An interesting analysis from Barry L. Ritholtz on the opportunities open to news organizations like the NYTimes now that Murdoch is shaking up the WSJ.
Murdoch’s changes are both ambitious and perplexing: He is seeking to shift the Journal’s coverage to include much more politics, more elections, more general government stuff. The Journal itself reported the move to “put short articles on the front page or thefronts of sections that would not continue on inside pages.” The fear that paper might shift rightward in its news coverage is so far unfounded; instead, it is the topics and subjects covered that is what is shifting. Financial news is losing out to Mr. Murdochs first love: Politics.
In other words, “De-Financializing” the paper. The coverage looks to becoming less business and finance oriented, and more of a general interest paper — kinda like what the Washington Post and the New York Times already do.

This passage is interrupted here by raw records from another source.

-- ==== Sys2Proof/Machine/Arith.lean ====
section
/-! DEFINITION. The operators of spec/00_scope.md R8 and R9 on `sN` values. `+`, `-` and `*` are those of `BitVec`: the
mathematical result modulo 2^N (R9, D8). Shift amounts are constants between 1 and 47 (R10). -/

namespace Sys2Proof.Machine

/-- `a << k`: the bit pattern shifted left, zeros in, bits above N-1 dropped (R9). -/
def shl {n : Nat} (a : BitVec n) (k : Nat) : BitVec n := a <<< k

/-- `a >> k`: the arithmetic right shift, `floor (a / 2^k)` (R9). -/
def asr {n : Nat} (a : BitVec n) (k : Nat) : BitVec n := a.sshiftRight k

/-- `a / b`: signed division truncating toward zero; `(-2^(N-1)) / (-1)` gives `-2^(N-1)` (R9). -/
def divT {n : Nat} (a b : BitVec n) : BitVec n := a.sdiv b

/-- `a < b` on the signed values (R9). -/
def ltS {n : Nat} (a b : BitVec n) : Bool := a.slt b

/-- `zext_N` (R8). -/
def zext (N : Nat) {n : Nat} (v : BitVec n) : BitVec N := v.setWidth N

/-- `sext_N` (R8). -/
def sext (N : Nat) {n : Nat} (v : BitVec n) : BitVec N := v.signExtend N

/-- `trunc_N` (R8). -/
def trunc (N : Nat) {n : Nat} (v : BitVec n) : BitVec N := v.setWidth N

/-- The field `v[lo + len - 1 : lo]` (R7). -/
def field {n : Nat} (v : BitVec n) (lo len : Nat) : BitVec len := v.extractLsb' lo len

end Sys2Proof.Machine
end

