-- ==== Sys2Proof/Machine/Operands.lean ====
section
/-! DEFINITION. The operand forms: the data word formats of the writable registers (spec/30_encoding.md R84 to R91) and
what a read of each register returns (spec/40_register_access.md R100, 10_state.md R44). -/

namespace Sys2Proof.Machine

/-- `CAL_WR` data word: `DATA` = bits [7:0] (R84). -/
def calWrByte (w : Word) : Byte := field w 0 8

/-- `CAL_WR` data word: `OFFSET` = bits [13:8], unsigned (R84, R91). -/
def calWrOffset (w : Word) : Nat := (field w 8 6).toNat

/-- The legal values of `OFFSET`: 0 to 32 (R84, R85). -/
def calWrLegal (w : Word) : Bool := decide (calWrOffset w < Config.calLen)

/-- `CAL_ERR` data word: bit [0] is `ERR_A`, bit [1] is `ERR_B`, the rest is ignored (R86). -/
def calErrOfWord (w : Word) : CalErr := { errA := w.getLsbD 0, errB := w.getLsbD 1 }

/-- `ADC_T` data word: bits [23:0] are stored, bits [31:24] dropped (R87, R105). -/
def adcTOfWord (w : Word) : BitVec 24 := field w 0 24

/-- `ADC_P` data word: bits [23:0] are stored, bits [31:24] dropped (R87, R106). -/
def adcPOfWord (w : Word) : BitVec 24 := field w 0 24

/-- `ADC_H` data word: bits [15:0] are stored, bits [31:16] dropped (R88, R107). -/
def adcHOfWord (w : Word) : BitVec 16 := field w 0 16

/-- `MSB` of an `ADC_T` or `ADC_P` register (R38). -/
def adcMsb (v : BitVec 24) : Byte := field v 16 8

/-- `LSB` of an `ADC_T` or `ADC_P` register (R38). -/
def adcLsb (v : BitVec 24) : Byte := field v 8 8

/-- `XLSB` of an `ADC_T` or `ADC_P` register (R38). -/
def adcXlsb (v : BitVec 24) : Byte := field v 0 8

/-- `MSB` of the `ADC_H` register (R38). -/
def adcHMsb (v : BitVec 16) : Byte := field v 8 8

/-- `LSB` of the `ADC_H` register (R38). -/
def adcHLsb (v : BitVec 16) : Byte := field v 0 8

/-- A read of `CAL_ERR`: `{30'b0, ERR_B, ERR_A}` (R100). -/
def CalErr.toWord (e : CalErr) : Word := 0#30 ++ BitVec.ofBool e.errB ++ BitVec.ofBool e.errA

/-- A read of `CAL_VLD_A`: bit `i` is `VLD[i]` for 0 to 25, the rest 0 (R34, R100). -/
def calVldA (vld : BitVec 33) : Word := zext 32 (field vld 0 26)

/-- A read of `CAL_VLD_B`: bit `j` is `VLD[26 + j]` for 0 to 6, the rest 0 (R35, R100). -/
def calVldB (vld : BitVec 33) : Word := zext 32 (field vld 26 7)

/-- What a read of a register returns (R100). -/
def readReg (r : Reg) (b : Block) : Word :=
  match r with
  | .cmd => 0
  | .status => b.status.toWord
  | .calWr => 0
  | .calErr => b.calErr.toWord
  | .calVldA => calVldA b.vld
  | .calVldB => calVldB b.vld
  | .rawT => b.rawT
  | .rawP => b.rawP
  | .rawH => b.rawH
  | .adcT => zext 32 b.adcT
  | .adcP => zext 32 b.adcP
  | .adcH => zext 32 b.adcH
  | .tFine => b.tFine
  | .tOut => b.tOut
  | .pOut => b.pOut
  | .hOut => b.hOut
  | .coefT1 => zext 32 b.coef.t1
  | .coefT2 => sext 32 b.coef.t2
  | .coefT3 => sext 32 b.coef.t3
  | .coefP1 => zext 32 b.coef.p1
  | .coefP2 => sext 32 b.coef.p2
  | .coefP3 => sext 32 b.coef.p3
  | .coefP4 => sext 32 b.coef.p4
  | .coefP5 => sext 32 b.coef.p5
  | .coefP6 => sext 32 b.coef.p6
  | .coefP7 => sext 32 b.coef.p7
  | .coefP8 => sext 32 b.coef.p8
  | .coefP9 => sext 32 b.coef.p9
  | .coefH1 => zext 32 b.coef.h1
  | .coefH2 => sext 32 b.coef.h2
  | .coefH3 => zext 32 b.coef.h3
  | .coefH4 => sext 32 b.coef.h4
  | .coefH5 => sext 32 b.coef.h5
  | .coefH6 => sext 32 b.coef.h6

end Sys2Proof.Machine
end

In trying to extend the WSJ’s reach, Murdoch has left its flank open. That creates the opportunity for a shrewd operator to expand their Business news. Hence, the opportunity for the Journal’s competitors, and in particular, the NYT, to go after the Journal’s audience. The business goal would be to capture a significant percentage of the Journal’s expensed subscriptions.
How? First, I would beef up the business pages. Hire additional staff, especially the reporters at the WSJ itself. Second, raid the most popular WSJ blogs. They have some terrific coverage there, and that would carry over to the NYT.com site. Even if unsuccessful in the hires, it makes the operation of the WSJ more costly — a technique not unfamiliar to Murdoch. Expand the business video coverage, using embeddable flash. Lastly, take the very successful Dealbook model — close integration of the blog, newspaper columns, and email list — and clone it to other related business issues: Marketbeat, RealTime Economics, etc.